Aim: The aim of this study was to estimate the risk of carbohydrate intake habits for the incidence of dental caries in preschool children at the Aisyiyah Bustanul Athfal Kindergarten in Bantul District, Yogyakarta, Indonesia. Materials and Methods: This presented analytic study comprised 74 children and their mothers. Samples were obtained by purposive sampling in preschool students aged 3–6 years. Dental caries assessed using the Decay, Missing, Filling Teeth (DMF-T) index and the food diet assessed using a diet recall questionnaire with data analysis using the NutriSurvey 2007 software. Data were analyzed with the Statistical Package for the Social Sciences (SPSS) software using a chi-square test and logistic regression. Results: The result of this study showed a relationship between carbohydrate consumption and dental caries status, P = 0.01 (P ≤ 0.05).

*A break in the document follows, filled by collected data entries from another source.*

theorem execHeartbeatSend_only (s : State) : OnlyAns [.out, .pair, .links, .cnt] s (Sys2Proof.Machine.execHeartbeatSend s) := by
  unfold Sys2Proof.Machine.execHeartbeatSend
  repeat' first
    | (with_reducible apply OnlyAns.next)
    | (with_reducible apply OnlyAns.cmd)
    | (with_reducible apply OnlyAns.keyCmd)
    | (with_reducible apply OnlyAns.tcoHost)
    | (with_reducible apply OnlyAns.ite <;> intro _)
    | decide
    | with_reducible (apply Only.step (M := [.cnt]); rotate_left; apply perfAdd_only; decide)
    | ((fail_if_no_progress extract_lets +onlyGivenNames x); refine Only.cut (L := [.out, .pair, .links, .cnt]) (s := s) (x := x) ?_ ?_; rotate_left; intro hx; clear_value x; rotate_left; dsimp only [x])
    | ((fail_if_no_progress extract_lets +onlyGivenNames x); refine Only.named (b := x.not) ?_; clear_value x)
    | (fail_if_no_progress extract_lets +onlyGivenNames x)
    | with_reducible apply Only.refl
    | with_reducible assumption
    | (with_reducible apply Only.ite <;> intro _)
    | with_reducible (apply Only.step (M := [.out, .pair, .links, .cnt]); rotate_left; apply heartbeat_only; decide)
    | with_reducible (refine Only.sndEq (by assumption) ?_)
    | with_reducible (refine Only.fstEq (by assumption) ?_)
    | dsimp only
    | dsimp +zetaDelta only
    | split
    | (clear_value *; split)

theorem execHeartbeatMiss_only (held : Bool) (s : State) : OnlyAns [.out, .pan, .log, .line, .pair, .links, .rings, .hif, .cnt, .outs] s (Sys2Proof.Machine.execHeartbeatMiss held s) := by
  unfold Sys2Proof.Machine.execHeartbeatMiss
  repeat' first
    | (with_reducible apply OnlyAns.next)
    | (with_reducible apply OnlyAns.cmd)
    | (with_reducible apply OnlyAns.keyCmd)
    | (with_reducible apply OnlyAns.tcoHost)
    | (with_reducible apply OnlyAns.ite <;> intro _)
    | decide
    | with_reducible (apply Only.step (M := [.cnt]); rotate_left; apply perfAdd_only; decide)
    | ((fail_if_no_progress extract_lets +onlyGivenNames x); refine Only.cut (L := [.out, .pan, .log, .line, .pair, .links, .rings, .hif, .cnt, .outs]) (s := s) (x := x) ?_ ?_; rotate_left; intro hx; clear_value x; rotate_left; dsimp only [x])
    | ((fail_if_no_progress extract_lets +onlyGivenNames x); refine Only.named (b := x.not) ?_; clear_value x)
    | (fail_if_no_progress extract_lets +onlyGivenNames x)
    | with_reducible apply Only.refl
    | with_reducible assumption
    | (with_reducible apply Only.ite <;> intro _)
    | with_reducible (apply Only.step (M := [.pair]); rotate_left; exact modPair_only_pair _ _ (by intro k; rfl); decide)
    | with_reducible (apply Only.step (M := [.line]); rotate_left; exact modPair_only_line _ _ (by intro k; rfl); decide)
    | with_reducible (apply Only.step (M := [.line, .pair]); rotate_left; apply modPair_only; decide)
    | with_reducible (apply Only.step (M := [.out, .pan, .log, .line, .pair, .links, .rings, .hif, .cnt, .outs]); rotate_left; apply pairSeek_only; decide)
    | with_reducible (apply Only.step (M := [.out, .pan, .log, .line, .links, .rings, .cnt, .outs]); rotate_left; apply emit_only; decide)
    | with_reducible (refine Only.sndEq (by assumption) ?_)
    | with_reducible (refine Only.fstEq (by assumption) ?_)
    | dsimp only
    | dsimp +zetaDelta only
    | split
    | (clear_value *; split)

theorem execClaimWaitExpiry_only (s : State) : OnlyAns [.out, .line, .pair] s (Sys2Proof.Machine.execClaimWaitExpiry s) := by
  unfold Sys2Proof.Machine.execClaimWaitExpiry
  repeat' first
    | (with_reducible apply OnlyAns.next)
    | (with_reducible apply OnlyAns.cmd)
    | (with_reducible apply OnlyAns.keyCmd)
    | (with_reducible apply OnlyAns.tcoHost)
    | (with_reducible apply OnlyAns.ite <;> intro _)
    | decide
    | with_reducible (apply Only.step (M := [.cnt]); rotate_left; apply perfAdd_only; decide)
    | ((fail_if_no_progress extract_lets +onlyGivenNames x); refine Only.cut (L := [.out, .line, .pair]) (s := s) (x := x) ?_ ?_; rotate_left; intro hx; clear_value x; rotate_left; dsimp only [x])
    | ((fail_if_no_progress extract_lets +onlyGivenNames x); refine Only.named (b := x.not) ?_; clear_value x)
    | (fail_if_no_progress extract_lets +onlyGivenNames x)
    | with_reducible apply Only.refl
    | with_reducible assumption
    | (with_reducible apply Only.ite <;> intro _)
    | with_reducible (apply Only.step (M := [.out]); rotate_left; apply emitOut_only; decide)
    | with_reducible (apply Only.step (M := [.pair]); rotate_left; exact modPair_only_pair _ _ (by intro k; rfl); decide)
    | with_reducible (apply Only.step (M := [.line]); rotate_left; exact modPair_only_line _ _ (by intro k; rfl); decide)
    | with_reducible (apply Only.step (M := [.line, .pair]); rotate_left; apply modPair_only; decide)
    | with_reducible (refine Only.sndEq (by assumption) ?_)
    | with_reducible (refine Only.fstEq (by assumption) ?_)
    | dsimp only
    | dsimp +zetaDelta only
    | split
    | (clear_value *; split)

theorem execClaimCheck_only (low : Bool) (s : State) : OnlyAns [.out, .ptp, .key, .pan, .log, .line, .pair, .links, .rings, .cnt, .outs] s (Sys2Proof.Machine.execClaimCheck low s) := by
  unfold Sys2Proof.Machine.execClaimCheck
  repeat' first
    | (with_reducible apply OnlyAns.next)
    | (with_reducible apply OnlyAns.cmd)
    | (with_reducible apply OnlyAns.keyCmd)
    | (with_reducible apply OnlyAns.tcoHost)
    | (with_reducible apply OnlyAns.ite <;> intro _)
    | decide
    | with_reducible (apply Only.step (M := [.cnt]); rotate_left; apply perfAdd_only; decide)
    | ((fail_if_no_progress extract_lets +onlyGivenNames x); refine Only.cut (L := [.out, .ptp, .key, .pan, .log, .line, .pair, .links, .rings, .cnt, .outs]) (s := s) (x := x) ?_ ?_; rotate_left; intro hx; clear_value x; rotate_left; dsimp only [x])
    | ((fail_if_no_progress extract_lets +onlyGivenNames x); refine Only.named (b := x.not) ?_; clear_value x)
    | (fail_if_no_progress extract_lets +onlyGivenNames x)
    | with_reducible apply Only.refl
    | with_reducible assumption
    | (with_reducible apply Only.ite <;> intro _)
    | with_reducible (apply Only.step (M := [.out, .ptp, .key, .pan, .log, .line, .pair, .links, .rings, .cnt, .outs]); rotate_left; apply promote_only; decide)
    | with_reducible (apply Only.step (M := [.out, .pan, .log, .line, .links, .rings, .cnt, .outs]); rotate_left; apply lineFault_only; decide)
    | with_reducible (apply Only.step (M := [.out, .line, .outs]); rotate_left; apply dropLine_only; decide)
    | with_reducible (refine Only.sndEq (by assumption) ?_)
    | with_reducible (refine Only.fstEq (by assumption) ?_)
    | dsimp only
    | dsimp +zetaDelta only
    | split
    | (clear_value *; split)

theorem execHoldWatchdogLapse_only (s : State) : OnlyAns [.out, .line, .outs] s (Sys2Proof.Machine.execHoldWatchdogLapse s) := by
  unfold Sys2Proof.Machine.execHoldWatchdogLapse
  repeat' first
    | (with_reducible apply OnlyAns.next)
    | (with_reducible apply OnlyAns.cmd)
    | (with_reducible apply OnlyAns.keyCmd)
    | (with_reducible apply OnlyAns.tcoHost)
    | (with_reducible apply OnlyAns.ite <;> intro _)
    | decide
    | with_reducible (apply Only.step (M := [.cnt]); rotate_left; apply perfAdd_only; decide)
    | ((fail_if_no_progress extract_lets +onlyGivenNames x); refine Only.cut (L := [.out, .line, .outs]) (s := s) (x := x) ?_ ?_; rotate_left; intro hx; clear_value x; rotate_left; dsimp only [x])
    | ((fail_if_no_progress extract_lets +onlyGivenNames x); refine Only.named (b := x.not) ?_; clear_value x)
    | (fail_if_no_progress extract_lets +onlyGivenNames x)
    | with_reducible apply Only.refl
    | with_reducible assumption
    | (with_reducible apply Only.ite <;> intro _)
    | with_reducible (apply Only.step (M := [.out, .line, .outs]); rotate_left; apply lineRelease_only; decide)
    | with_reducible (refine Only.sndEq (by assumption) ?_)
    | with_reducible (refine Only.fstEq (by assumption) ?_)
    | dsimp only
    | dsimp +zetaDelta only
    | split
    | (clear_value *; split)

theorem execLineStuckLow_only (s : State) : OnlyAns [.out, .pan, .log, .line, .pair, .links, .rings, .cnt, .outs] s (Sys2Proof.Machine.execLineStuckLow s) := by
  unfold Sys2Proof.Machine.execLineStuckLow
  repeat' first
    | (with_reducible apply OnlyAns.next)
    | (with_reducible apply OnlyAns.cmd)
    | (with_reducible apply OnlyAns.keyCmd)
    | (with_reducible apply OnlyAns.tcoHost)
    | (with_reducible apply OnlyAns.ite <;> intro _)
    | decide
    | with_reducible (apply Only.step (M := [.cnt]); rotate_left; apply perfAdd_only; decide)
    | ((fail_if_no_progress extract_lets +onlyGivenNames x); refine Only.cut (L := [.out, .pan, .log, .line, .pair, .links, .rings, .cnt, .outs]) (s := s) (x := x) ?_ ?_; rotate_left; intro hx; clear_value x; rotate_left; dsimp only [x])
    | ((fail_if_no_progress extract_lets +onlyGivenNames x); refine Only.named (b := x.not) ?_; clear_value x)
    | (fail_if_no_progress extract_lets +onlyGivenNames x)
    | with_reducible apply Only.refl
    | with_reducible assumption
    | (with_reducible apply Only.ite <;> intro _)
    | with_reducible (apply Only.step (M := [.out, .pan, .log, .line, .links, .rings, .cnt, .outs]); rotate_left; apply lineFault_only; decide)
    | with_reducible (apply Only.step (M := [.pair]); rotate_left; exact modPair_only_pair _ _ (by intro k; rfl); decide)
    | with_reducible (apply Only.step (M := [.line]); rotate_left; exact modPair_only_line _ _ (by intro k; rfl); decide)
    | with_reducible (apply Only.step (M := [.line, .pair]); rotate_left; apply modPair_only; decide)
    | with_reducible (refine Only.sndEq (by assumption) ?_)
    | with_reducible (refine Only.fstEq (by assumption) ?_)
    | dsimp only
    | dsimp +zetaDelta only
    | split
    | (clear_value *; split)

The results showed high rates of caries of children teeth 96%, of 74 students found 71 students had caries and had a history of consuming carbohydrate intake > 10% in 1 day 89% (65 student). Conclusion: Carbohydrate intake caused risk in dental caries in preschool children (P = 0.01). The majority of subjects (92%) were found to have experienced dental caries and had a habit of consuming carbohydrates >10% of total energy in 1 day. The subjects (67%) who were found to be caries free had a habit of consuming carbohydrates <10% of total energy in 1 day.

Keywords: Carbohydrates, Diet, Early Childhood Caries, Preschool Children


How to cite this article:
Arie Sandy LP, Setiawan PB. Carbohydrate intake and dental caries status in preschool children in Bantul District, Yogyakarta, Indonesia: A cross-sectional study. J Int Oral Health 2020;12:231-5

How to cite this URL:
Arie Sandy LP, Setiawan PB. Carbohydrate intake and dental caries status in preschool children in Bantul District, Yogyakarta, Indonesia: A cross-sectional study. J Int Oral Health [serial online] 2020 [cited 2020 Aug 4];12:231-5. Available from: http://www.jioh.org/text.asp?2020/12/3/231/285578




  Introduction Top


Dental caries in early childhood known as early childhood caries (ECC) is found in high percentage in developing countries such as Indonesia. The prevalence of ECC or commonly called rampant caries is high in various countries, and its severity increases with increasing age of children.[1] In developing countries, the prevalence of dental caries in this group is still high.[2] Different conditions occur in developed countries, in recent years the prevalence of dental caries in early childhood in developed countries has decreased.[3] ECC can be aggressive since the tooth eruption begins. Dental caries has a very rapid severity, attacks the smooth surface of the teeth, and has a detrimental effect on tooth development. This condition causes wider oral and dental health problems in the groups of children. In addition, the morphological factors of deciduous teeth that are different from permanent teeth further increase the susceptibility of deciduous teeth to dental caries.[4]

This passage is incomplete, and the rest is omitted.